Please print every line from the one containing "theorem z2SelCd : Statement .z2SelCd := by" through the last line of the records below, exactly as written and nothing more.

_____

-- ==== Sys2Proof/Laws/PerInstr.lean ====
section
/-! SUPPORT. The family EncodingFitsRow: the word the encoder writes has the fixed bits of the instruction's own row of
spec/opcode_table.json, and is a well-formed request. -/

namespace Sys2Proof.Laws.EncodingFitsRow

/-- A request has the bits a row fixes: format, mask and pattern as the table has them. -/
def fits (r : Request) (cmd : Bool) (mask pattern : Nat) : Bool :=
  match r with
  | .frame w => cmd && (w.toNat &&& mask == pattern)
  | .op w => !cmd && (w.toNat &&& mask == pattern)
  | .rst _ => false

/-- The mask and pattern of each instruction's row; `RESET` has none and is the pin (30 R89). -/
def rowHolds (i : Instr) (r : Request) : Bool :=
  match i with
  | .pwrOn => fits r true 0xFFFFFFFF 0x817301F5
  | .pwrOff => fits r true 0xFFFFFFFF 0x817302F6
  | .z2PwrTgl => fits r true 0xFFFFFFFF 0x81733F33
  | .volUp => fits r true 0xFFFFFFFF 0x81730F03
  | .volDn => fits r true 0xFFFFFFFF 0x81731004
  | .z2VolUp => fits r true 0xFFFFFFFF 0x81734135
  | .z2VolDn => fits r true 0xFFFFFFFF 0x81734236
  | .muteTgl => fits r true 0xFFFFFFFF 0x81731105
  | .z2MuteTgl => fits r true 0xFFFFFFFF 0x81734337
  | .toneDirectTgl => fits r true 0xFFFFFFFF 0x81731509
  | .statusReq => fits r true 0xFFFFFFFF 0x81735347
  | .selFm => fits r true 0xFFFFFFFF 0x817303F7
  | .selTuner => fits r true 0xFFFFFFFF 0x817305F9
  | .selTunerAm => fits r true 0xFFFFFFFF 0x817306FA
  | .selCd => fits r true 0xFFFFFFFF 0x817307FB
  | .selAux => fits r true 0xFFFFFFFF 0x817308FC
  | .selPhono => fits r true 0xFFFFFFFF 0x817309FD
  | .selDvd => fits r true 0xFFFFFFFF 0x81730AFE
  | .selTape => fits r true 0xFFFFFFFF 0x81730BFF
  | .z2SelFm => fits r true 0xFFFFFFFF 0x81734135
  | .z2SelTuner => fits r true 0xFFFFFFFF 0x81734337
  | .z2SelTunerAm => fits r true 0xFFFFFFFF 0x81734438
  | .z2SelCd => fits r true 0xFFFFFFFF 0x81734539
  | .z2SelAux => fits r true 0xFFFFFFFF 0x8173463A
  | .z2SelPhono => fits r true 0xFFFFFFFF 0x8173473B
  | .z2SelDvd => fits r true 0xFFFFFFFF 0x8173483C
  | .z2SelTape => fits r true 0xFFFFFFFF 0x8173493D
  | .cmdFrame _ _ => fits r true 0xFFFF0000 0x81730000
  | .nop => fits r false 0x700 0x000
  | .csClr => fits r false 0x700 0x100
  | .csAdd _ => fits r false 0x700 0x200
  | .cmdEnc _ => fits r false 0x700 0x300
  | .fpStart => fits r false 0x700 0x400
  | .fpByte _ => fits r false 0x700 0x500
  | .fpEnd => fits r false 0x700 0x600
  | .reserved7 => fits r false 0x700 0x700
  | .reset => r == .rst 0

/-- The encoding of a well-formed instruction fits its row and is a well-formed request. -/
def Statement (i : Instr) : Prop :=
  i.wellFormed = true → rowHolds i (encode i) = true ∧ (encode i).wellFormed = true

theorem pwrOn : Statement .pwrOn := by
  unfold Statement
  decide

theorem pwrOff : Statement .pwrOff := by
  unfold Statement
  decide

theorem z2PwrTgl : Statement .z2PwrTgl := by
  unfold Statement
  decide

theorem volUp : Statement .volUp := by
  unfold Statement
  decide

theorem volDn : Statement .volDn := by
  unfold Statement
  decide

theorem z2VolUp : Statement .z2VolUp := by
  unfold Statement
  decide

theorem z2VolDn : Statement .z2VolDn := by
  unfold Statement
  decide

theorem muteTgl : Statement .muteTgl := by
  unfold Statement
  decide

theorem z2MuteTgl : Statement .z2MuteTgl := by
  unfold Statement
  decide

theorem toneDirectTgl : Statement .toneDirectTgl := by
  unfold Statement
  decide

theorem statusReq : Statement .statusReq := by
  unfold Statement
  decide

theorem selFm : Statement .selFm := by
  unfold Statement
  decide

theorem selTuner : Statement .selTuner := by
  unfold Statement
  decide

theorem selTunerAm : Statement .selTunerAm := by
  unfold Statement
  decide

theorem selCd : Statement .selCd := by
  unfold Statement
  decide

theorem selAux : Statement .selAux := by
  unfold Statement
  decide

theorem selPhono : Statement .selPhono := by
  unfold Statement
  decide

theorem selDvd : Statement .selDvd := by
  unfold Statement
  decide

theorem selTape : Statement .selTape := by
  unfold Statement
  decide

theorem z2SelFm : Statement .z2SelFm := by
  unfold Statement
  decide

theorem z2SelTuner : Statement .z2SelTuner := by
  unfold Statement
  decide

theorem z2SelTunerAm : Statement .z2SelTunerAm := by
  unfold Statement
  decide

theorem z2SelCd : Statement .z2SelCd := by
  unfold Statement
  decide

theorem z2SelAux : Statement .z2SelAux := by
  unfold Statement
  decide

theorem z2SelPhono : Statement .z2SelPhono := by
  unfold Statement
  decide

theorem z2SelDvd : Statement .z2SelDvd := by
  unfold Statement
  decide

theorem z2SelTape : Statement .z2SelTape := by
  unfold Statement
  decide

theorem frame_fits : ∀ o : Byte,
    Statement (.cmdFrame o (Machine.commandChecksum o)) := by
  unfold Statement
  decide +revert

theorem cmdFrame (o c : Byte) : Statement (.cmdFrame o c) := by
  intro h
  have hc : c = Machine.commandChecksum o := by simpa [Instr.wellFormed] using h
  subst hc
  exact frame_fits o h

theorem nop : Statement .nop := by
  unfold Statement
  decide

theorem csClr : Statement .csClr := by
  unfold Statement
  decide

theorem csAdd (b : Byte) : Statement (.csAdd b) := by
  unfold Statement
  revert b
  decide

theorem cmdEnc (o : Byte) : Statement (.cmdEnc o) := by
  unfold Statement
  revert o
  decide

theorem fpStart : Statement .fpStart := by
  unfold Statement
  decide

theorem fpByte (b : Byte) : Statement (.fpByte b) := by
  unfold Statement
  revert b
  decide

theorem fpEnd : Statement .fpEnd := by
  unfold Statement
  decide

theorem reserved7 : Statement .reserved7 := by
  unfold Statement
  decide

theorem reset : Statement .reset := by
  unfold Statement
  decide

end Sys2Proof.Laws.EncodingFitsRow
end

_____

• _Reply to the task_
theorem z2SelCd : Statement .z2SelCd := by
  unfold Statement
  decide

theorem z2SelAux : Statement .z2SelAux := by
  unfold Statement
  decide

theorem z2SelPhono : Statement .z2SelPhono := by
  unfold Statement
  decide

theorem z2SelDvd : Statement .z2SelDvd := by
  unfold Statement
  decide

theorem z2SelTape : Statement .z2SelTape := by
  unfold Statement
  decide

theorem frame_fits : ∀ o : Byte,
    Statement (.cmdFrame o (Machine.commandChecksum o)) := by
  unfold Statement
  decide +revert

theorem cmdFrame (o c : Byte) : Statement (.cmdFrame o c) := by
  intro h
  have hc : c = Machine.commandChecksum o := by simpa [Instr.wellFormed] using h
  subst hc
  exact frame_fits o h

theorem nop : Statement .nop := by
  unfold Statement
  decide

theorem csClr : Statement .csClr := by
  unfold Statement
  decide

theorem csAdd (b : Byte) : Statement (.csAdd b) := by
  unfold Statement
  revert b
  decide

theorem cmdEnc (o : Byte) : Statement (.cmdEnc o) := by
  unfold Statement
  revert o
  decide

theorem fpStart : Statement .fpStart := by
  unfold Statement
  decide

theorem fpByte (b : Byte) : Statement (.fpByte b) := by
  unfold Statement
  revert b
  decide

theorem fpEnd : Statement .fpEnd := by
  unfold Statement
  decide

theorem reserved7 : Statement .reserved7 := by
  unfold Statement
  decide

theorem reset : Statement .reset := by
  unfold Statement
  decide

end Sys2Proof.Laws.EncodingFitsRow
end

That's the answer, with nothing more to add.